Task to carry out: Repeat exactly, and only, the lines from the one containing "namespace Sys2Proof.Machine" through the last line of the data below.
[Data extract Boundary: Start]
-- ==== Sys2Proof/Machine/SystemOutput.lean ====
section
/-! DEFINITION. HALT and PRINT (45_system_output.md). -/

namespace Sys2Proof.Machine

/-- HALT (R130). -/
def execHalt (s : State) : Answer := .next s.haltOk

/-- PRINT (R131). -/
def execPrint (reg : Byte) (s : State) : Answer :=
  withReg reg s fun r => .next (s.outAppend (dec (s.readReg r)))

end Sys2Proof.Machine
end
[Data extract Boundary: End]
Response to this exercise:
namespace Sys2Proof.Machine

/-- HALT (R130). -/
def execHalt (s : State) : Answer := .next s.haltOk

/-- PRINT (R131). -/
def execPrint (reg : Byte) (s : State) : Answer :=
  withReg reg s fun r => .next (s.outAppend (dec (s.readReg r)))

end Sys2Proof.Machine
end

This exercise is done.